In another example, each download request of the plurality of
download requests may be an HTTP 206 request.
[0051] The example download patterns described above are provided
for illustrative purposes and are not intended to be limiting.
Persons skilled in the relevant art(s) will recognize that any
suitable download patterns may be used. Moreover, three example
download patterns are discussed for illustrative purposes, though
any number of download patterns may be used. In an example
implementation, pattern determination module 508 determines the
download pattern corresponding to the download session in
accordance with step 406.
[0052] In an example embodiment, the download pattern may be
determined based on the one or more download requests and one or
more byte range indicators that specify one or more respective
portions of the resource that are associated with the respective
one or more download requests. For instance, byte range indicators
that specify overlapping portions of the resource may be indicative
of the third example download pattern described above, which
corresponds to a non-sequential partial content download
session.
[0053] At step 408, a determination is made as to whether the
download session is complete using an algorithm that is indicative
of the download pattern. In an example implementation, completion
determination module 510 determines whether the download session is
complete.
[0054] For instance, if the download pattern is determined to be
the first download pattern described above (i.e., indicative of a
full content download session), a first algorithm may be performed
to determine whether the download session is complete. If the
download pattern is determined to be the second download pattern
described above (i.e., indicative of a substantially sequential
partial content download session), a second algorithm may be
performed to determine whether the download session is complete. If
the download pattern is determined to be the third download pattern
described above (i.e., indicative of a non-sequential partial
content download session), a third algorithm may be performed to
determine whether the download session is complete. Example
implementations of the first, second, and third algorithms
described above are discussed below with reference to FIGS.
6-11.
[0055] FIGS. 6, 8, and 10 depict flowcharts 600, 800, and 1000 of
methods for determining completion of a Web server download session
in accordance with embodiments. Flowcharts 600, 800, and 1000 are
described from the perspective of a database server. The methods of
flowcharts 600, 800, and 1000 may be performed by completion
determination module 510 of database server 106' shown in FIG. 5,
for example. For illustrative purposes, flowcharts 600, 800, and
1000 are described with respect to respective completion
determination modules 510', 510'', and 510''' shown in respective
FIGS. 7, 9, and 11, which are examples of completion determination
module 510, according to embodiments.
[0056] As shown in FIG. 7, completion determination module 510'
includes a comparison module 702. As shown in FIG. 9, completion
determination module 510'' includes a start byte module 902, an end
byte module 904, and a missing byte module 906. As shown in FIG. 9,
completion determination module 510'' includes a start byte module
902, an end byte module 904, and a missing byte module 906. As
shown in FIG. 11, completion determination module 510''' includes a
start byte module 902', an end byte module 904', and a comparison
module 702'. Further structural and operational embodiments will be
apparent to persons skilled in the relevant art(s) based on the
discussion regarding flowcharts 600, 800, and 1000. Flowchart 600
is described as follows.
[0057] FIG. 6 is a flowchart 600 of a method that may be performed
for determining completion of a full content download session, for
example, corresponding to the first download pattern described
above with reference to FIGS. 4 and 5. It will be recognized that
the method of flowchart 600 may be performed for determining
completion of any suitable download session. As shown in FIG. 6,
the method of flowchart 600 begins at step 602. In step 602, a
value of a completion indicator that is received from the Web
server is compared with a reference value to determine whether the
completion indicator matches the reference value. For example, the
completion indicator may be Win32 application programming interface
(API) indicator or any other suitable indicator.

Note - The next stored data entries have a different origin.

-- ==== Sys2Proof/Word.lean ====
section
/-! DEFINITION. Bytes, words, the register names, the address-calculation tags and the register/memory operand: the
types an instruction's operands are made of (10_state.md R22, R23; 30_encoding.md R81; 40_decoder.md R124). -/

namespace Sys2Proof

/-- One byte (00_scope.md R10). -/
abbrev Byte := BitVec 8

/-- One 16-bit word. A manual's `Int16` is held as these 16 bits and read with `toInt` (log 25). -/
abbrev Word := BitVec 16

/-- The 20 register names (10_state.md R22, R23). -/
inductive RegName where
  | AL | CL | DL | BL | AH | CH | DH | BH
  | AX | CX | DX | BX | SP | BP | SI | DI
  | ES | CS | SS | DS
  deriving DecidableEq, Repr

/-- The four segment registers, in the order of the 2-bit field sr (30_encoding.md R79). -/
inductive SegReg where
  | ES | CS | SS | DS
  deriving DecidableEq, Repr

/-- The segment register's name among the 20 (10_state.md R23). -/
def SegReg.name : SegReg → RegName
  | .ES => .ES | .CS => .CS | .SS => .SS | .DS => .DS

/-- True for the names of 8 bits (10_state.md R22). -/
def RegName.isByte : RegName → Bool
  | .AL | .CL | .DL | .BL | .AH | .CH | .DH | .BH => true
  | .AX | .CX | .DX | .BX | .SP | .BP | .SI | .DI | .ES | .CS | .SS | .DS => false

/-- True for the four segment names (10_state.md R22). -/
def RegName.isSegment : RegName → Bool
  | .ES | .CS | .SS | .DS => true
  | .AL | .CL | .DL | .BL | .AH | .CH | .DH | .BH | .AX | .CX | .DX | .BX | .SP | .BP | .SI | .DI => false

/-- The 24 effective-address tags (30_encoding.md R81). -/
inductive EATag where
  | BX_SI | BX_DI | BP_SI | BP_DI | SI | DI | DIRECT | BX
  | BX_SI_D8 | BX_DI_D8 | BP_SI_D8 | BP_DI_D8 | SI_D8 | DI_D8 | BP_D8 | BX_D8
  | BX_SI_D16 | BX_DI_D16 | BP_SI_D16 | BP_DI_D16 | SI_D16 | DI_D16 | BP_D16 | BX_D16
  deriving DecidableEq, Repr

/-- How many displacement bytes a tag carries: 0, 1 or 2 (30_encoding.md R81). -/
def EATag.dispBytes : EATag → Nat
  | .BX_SI | .BX_DI | .BP_SI | .BP_DI | .SI | .DI | .BX => 0
  | .BX_SI_D8 | .BX_DI_D8 | .BP_SI_D8 | .BP_DI_D8 | .SI_D8 | .DI_D8 | .BP_D8 | .BX_D8 => 1
  | .DIRECT | .BX_SI_D16 | .BX_DI_D16 | .BP_SI_D16 | .BP_DI_D16 | .SI_D16 | .DI_D16 | .BP_D16 | .BX_D16 => 2

/-- Address Calculation: a tag and a signed 16-bit displacement (40_decoder.md R124). -/
structure AddressCalc where
  tag : EATag
  disp : Word
  deriving DecidableEq, Repr

/-- The register/memory operand of a mod/reg/rm byte: a register when mod = 0b11, memory otherwise
(30_encoding.md R80, R81). -/
inductive RMOperand where
  | reg (r : RegName)
  | mem (ea : AddressCalc)
  deriving DecidableEq, Repr

/-- The displacement bytes that a register/memory operand adds to an instruction's length (30_encoding.md R94). -/
def RMOperand.dispBytes : RMOperand → Nat
  | .reg _ => 0
  | .mem ea => ea.tag.dispBytes

end Sys2Proof
end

[0058] At step 604, a determination is made as to whether the
completion indicator matches the reference value. If the completion
indicator matches the reference value, a determination is made that
the download session is complete at step 606. However, if the
completion indicator does not match the reference value, a
determination is made that the download session is not complete at
step 608. For example, assume that the reference value is zero, and
the completion indicator is a Win32 indicator. In this example, a
Win32 indicator having a value of zero is deemed to match the
reference value of zero, resulting in a determination that the
download session is complete. In an example implementation, steps
602, 604, and either step 606 or step 608 are performed by
comparison module 702 of completion determination module 510'.

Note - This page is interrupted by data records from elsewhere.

-- ==== Sys2Proof/Machine/DataTransfer.lean ====
section
/-! DEFINITION. The meanings of the data transfer family (43_data_transfer.md): MOV_RM_REG, MOV_IMM_REG, MOV_RM_SR
and MOV_SR_RM execute; every other type of the family fails with NotImplemented, and its 8086 meaning must not be modelled (43_data_transfer.md R257). -/

namespace Sys2Proof.Machine

/-- MOV_RM_REG (R230). Copies; no flag is written. -/
def execMovRmReg (d w : Bool) (reg : RegName) (rm : RMOperand) (s : State) : Out State :=
  simMove (twoOperandRecord .MOV_RM_REG (2 + rm.dispBytes)
    (direction d (.Register reg) (rmLocation w false rm))) s

/-- MOV_IMM_RM (R231): fails on every execution (42_execution_unit.md R200). -/
def execMovImmRm (_w : Bool) (_rm : RMOperand) (_imm : Word) (_s : State) : Out State :=
  raiseNotImplemented .MOV_IMM_RM

/-- MOV_IMM_REG (R232). Copies the immediate; no flag is written. -/
def execMovImmReg (w : Bool) (reg : RegName) (imm : Word) (s : State) : Out State :=
  simMove (twoOperandRecord .MOV_IMM_REG (1 + immBytes w)
    (.Register reg, .Immediate imm w false)) s

/-- MOV_MEM_ACC (R233): fails on every execution (42_execution_unit.md R200). -/
def execMovMemAcc (_w : Bool) (_addr : Word) (_s : State) : Out State := raiseNotImplemented .MOV_MEM_ACC

/-- MOV_ACC_MEM (R234): fails on every execution (42_execution_unit.md R200). -/
def execMovAccMem (_w : Bool) (_addr : Word) (_s : State) : Out State := raiseNotImplemented .MOV_ACC_MEM

/-- MOV_RM_SR (R235). A write of CS changes the CS cell alone (10_state.md R29). -/
def execMovRmSr (sr : SegReg) (rm : RMOperand) (s : State) : Out State :=
  simMove (twoOperandRecord .MOV_RM_SR (2 + rm.dispBytes)
    (.Register sr.name, rmLocation true false rm)) s

/-- MOV_SR_RM (R236). The destination is always 16 bits. -/
def execMovSrRm (sr : SegReg) (rm : RMOperand) (s : State) : Out State :=
  simMove (twoOperandRecord .MOV_SR_RM (2 + rm.dispBytes)
    (rmLocation true false rm, .Register sr.name)) s

/-- PUSH_RM (R237): fails on every execution (42_execution_unit.md R200). -/
def execPushRm (_rm : RMOperand) (_s : State) : Out State := raiseNotImplemented .PUSH_RM

/-- PUSH_REG (R238): fails on every execution (42_execution_unit.md R200). -/
def execPushReg (_reg : RegName) (_s : State) : Out State := raiseNotImplemented .PUSH_REG

/-- PUSH_SR (R239): fails on every execution (42_execution_unit.md R200). -/
def execPushSr (_sr : SegReg) (_s : State) : Out State := raiseNotImplemented .PUSH_SR

/-- POP_RM (R240): fails on every execution (42_execution_unit.md R200). -/
def execPopRm (_rm : RMOperand) (_s : State) : Out State := raiseNotImplemented .POP_RM

/-- POP_REG (R241): fails on every execution (42_execution_unit.md R200). -/
def execPopReg (_reg : RegName) (_s : State) : Out State := raiseNotImplemented .POP_REG

/-- POP_SR (R242): fails on every execution (42_execution_unit.md R200). -/
def execPopSr (_sr : SegReg) (_s : State) : Out State := raiseNotImplemented .POP_SR

/-- XCHG_RM_REG (R243): fails on every execution (42_execution_unit.md R200). -/
def execXchgRmReg (_w : Bool) (_reg : RegName) (_rm : RMOperand) (_s : State) : Out State :=
  raiseNotImplemented .XCHG_RM_REG

/-- XCHG_REG_ACC (R244): fails on every execution (42_execution_unit.md R200). -/
def execXchgRegAcc (_reg : RegName) (_s : State) : Out State := raiseNotImplemented .XCHG_REG_ACC

/-- IN_FIXED (R245): fails on every execution (42_execution_unit.md R200). -/
def execInFixed (_w : Bool) (_port : Byte) (_s : State) : Out State := raiseNotImplemented .IN_FIXED

/-- IN_VAR (R246): fails on every execution (42_execution_unit.md R200). -/
def execInVar (_w : Bool) (_s : State) : Out State := raiseNotImplemented .IN_VAR

/-- OUT_FIXED (R247): fails on every execution (42_execution_unit.md R200). -/
def execOutFixed (_w : Bool) (_port : Byte) (_s : State) : Out State := raiseNotImplemented .OUT_FIXED

/-- OUT_VAR (R248): fails on every execution (42_execution_unit.md R200). -/
def execOutVar (_w : Bool) (_s : State) : Out State := raiseNotImplemented .OUT_VAR

/-- XLAT (R249): fails on every execution (42_execution_unit.md R200). -/
def execXlat (_s : State) : Out State := raiseNotImplemented .XLAT

/-- LEA (R250): fails on every execution (42_execution_unit.md R200). -/
def execLea (_reg : RegName) (_rm : RMOperand) (_s : State) : Out State := raiseNotImplemented .LEA

/-- LDS (R251): fails on every execution (42_execution_unit.md R200). -/
def execLds (_reg : RegName) (_rm : RMOperand) (_s : State) : Out State := raiseNotImplemented .LDS

/-- LES (R252): fails on every execution (42_execution_unit.md R200). -/
def execLes (_reg : RegName) (_rm : RMOperand) (_s : State) : Out State := raiseNotImplemented .LES

/-- LAHF (R253): fails on every execution (42_execution_unit.md R200). -/
def execLahf (_s : State) : Out State := raiseNotImplemented .LAHF

/-- SAHF (R254): fails on every execution (42_execution_unit.md R200). -/
def execSahf (_s : State) : Out State := raiseNotImplemented .SAHF

/-- PUSHF (R255): fails on every execution (42_execution_unit.md R200). -/
def execPushf (_s : State) : Out State := raiseNotImplemented .PUSHF

/-- POPF (R256): fails on every execution (42_execution_unit.md R200). -/
def execPopf (_s : State) : Out State := raiseNotImplemented .POPF

end Sys2Proof.Machine
end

[0059] Example implementations in which the reference value is set
to correspond to a non-completion of the download session are
within the scope of the embodiments. In such example
implementations, if the completion indicator matches the reference
value, a determination is made that the download session is not
complete at step 608. However, if the completion indicator does not
match the reference value, a determination is made that the
download session is complete at step 606.
[0060] FIG. 8 is a flowchart 800 of a method that may be performed
for determining completion of a substantially sequential partial
content download session, for example, corresponding to the second
download pattern described above with reference to FIGS. 4 and 5.

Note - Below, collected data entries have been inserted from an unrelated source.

/-- Each of the 26 arithmetic types that are not simulated stops with NotImplemented and its own mnemonic and tag
(44_arithmetic.md R302 to R309, R312 to R318, R321 to R331; 42_execution_unit.md R200). -/
def Obligations.ArithmeticTypesNotSimulated : Prop :=
  ∀ st : State,
    (∀ (w : Bool) (imm : Word),
      exec (.addImmAcc w imm) st = .refused (.simulationFailure (.NotImplemented "add" 29))) ∧
    (∀ (d w : Bool) (reg : RegName) (rm : RMOperand),
      exec (.adcRmReg d w reg rm) st = .refused (.simulationFailure (.NotImplemented "adc" 30))) ∧
    (∀ (s w : Bool) (rm : RMOperand) (imm : Word),
      exec (.adcImmRm s w rm imm) st = .refused (.simulationFailure (.NotImplemented "adc" 31))) ∧
    (∀ (w : Bool) (imm : Word),
      exec (.adcImmAcc w imm) st = .refused (.simulationFailure (.NotImplemented "adc" 32))) ∧
    (∀ (w : Bool) (rm : RMOperand),
      exec (.incRm w rm) st = .refused (.simulationFailure (.NotImplemented "inc" 33))) ∧
    (∀ (reg : RegName), exec (.incReg reg) st = .refused (.simulationFailure (.NotImplemented "inc" 34))) ∧
    (exec .aaa st = .refused (.simulationFailure (.NotImplemented "aaa" 35))) ∧
    (exec .daa st = .refused (.simulationFailure (.NotImplemented "daa" 36))) ∧
    (∀ (w : Bool) (imm : Word),
      exec (.subImmAcc w imm) st = .refused (.simulationFailure (.NotImplemented "sub" 39))) ∧
    (∀ (d w : Bool) (reg : RegName) (rm : RMOperand),
      exec (.sbbRmReg d w reg rm) st = .refused (.simulationFailure (.NotImplemented "sbb" 40))) ∧
    (∀ (s w : Bool) (rm : RMOperand) (imm : Word),
      exec (.sbbImmRm s w rm imm) st = .refused (.simulationFailure (.NotImplemented "sbb" 41))) ∧
    (∀ (w : Bool) (imm : Word),
      exec (.sbbImmAcc w imm) st = .refused (.simulationFailure (.NotImplemented "sbb" 42))) ∧
    (∀ (w : Bool) (rm : RMOperand),
      exec (.decRm w rm) st = .refused (.simulationFailure (.NotImplemented "dec" 43))) ∧
    (∀ (reg : RegName), exec (.decReg reg) st = .refused (.simulationFailure (.NotImplemented "dec" 44))) ∧
    (∀ (w : Bool) (rm : RMOperand), exec (.neg w rm) st = .refused (.simulationFailure (.NotImplemented "neg" 45))) ∧
    (∀ (w : Bool) (imm : Word),
      exec (.cmpImmAcc w imm) st = .refused (.simulationFailure (.NotImplemented "cmp" 48))) ∧
    (exec .aas st = .refused (.simulationFailure (.NotImplemented "aas" 49))) ∧
    (exec .das st = .refused (.simulationFailure (.NotImplemented "das" 50))) ∧
    (∀ (w : Bool) (rm : RMOperand), exec (.mul w rm) st = .refused (.simulationFailure (.NotImplemented "mul" 51))) ∧
    (∀ (w : Bool) (rm : RMOperand),
      exec (.imul w rm) st = .refused (.simulationFailure (.NotImplemented "imul" 52))) ∧
    (exec .aam st = .refused (.simulationFailure (.NotImplemented "aam" 53))) ∧
    (∀ (w : Bool) (rm : RMOperand), exec (.div w rm) st = .refused (.simulationFailure (.NotImplemented "div" 54))) ∧
    (∀ (w : Bool) (rm : RMOperand),
      exec (.idiv w rm) st = .refused (.simulationFailure (.NotImplemented "idiv" 55))) ∧
    (exec .aad st = .refused (.simulationFailure (.NotImplemented "aad" 56))) ∧
    (exec .cbw st = .refused (.simulationFailure (.NotImplemented "cbw" 57))) ∧
    (exec .cwd st = .refused (.simulationFailure (.NotImplemented "cwd" 58)))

It will be recognized that the method of flowchart 800 may be
performed for determining completion of any suitable download
session. As shown in FIG. 8, the method of flowchart 800 begins at
step 802. In step 802, a determination is made as to whether a
start byte of a range of bytes downloaded with respect to the
resource is indicative of a first byte of the resource. For
instance, the first byte of the resource may be referenced as byte
[0000]. The start byte of the range of bytes may be referenced as
byte [0000], as well, meaning that the start byte of the range of
bytes is indicative of the first byte of the resource.
[0061] If the start byte of the range of bytes downloaded with
respect to the resource is not indicative of the first byte of the
resource, control flows to step 810. Otherwise, control flows to
step 804. In an example implementation, start byte module 902 of
completion determination module 510'' determines whether the start
byte of the range of bytes downloaded with respect to the resource
is indicative of the first byte of the resource.
[0062] At step 804, a determination is made as to whether an end
byte of the range of bytes downloaded with respect to the resource
is indicative of a last byte of the resource. For instance, the
last byte of the resource may be references as byte[XXXX], wherein
XXXX is equal to the number of bytes that constitute the reference,
minus one. The end byte of the range of bytes downloaded with
respect to the resource may be referenced as byte [XXXX], as well,
meaning that the end byte of the range of bytes is indicative of
the last byte of the resource.
[0063] If the end byte of the range of bytes downloaded with
respect to the resource is not indicative of the last byte of the
resource, control flows to step 810. Otherwise, control flows to
step 806. In an example implementation, end byte module 904
determines whether the end byte of the range of bytes is indicative
of the last byte of the resource.
[0064] At step 806, a determination is made as to whether one or
more bytes are missing from the range of bytes. The determination
may be based on the number of bytes in the range of bytes
downloaded with respect to the resource being equal to or greater
than the number of bytes that constitute the resource. The
determination may be further based on completion of a last download
operation of a plurality of download operations that are included
in the download session. For instance, a determination that the
download session is complete may require that the number of bytes
in the range of bytes downloaded with respect to the resource be
equal to or greater than the number of bytes that constitute the
resource and completion of the last download operation.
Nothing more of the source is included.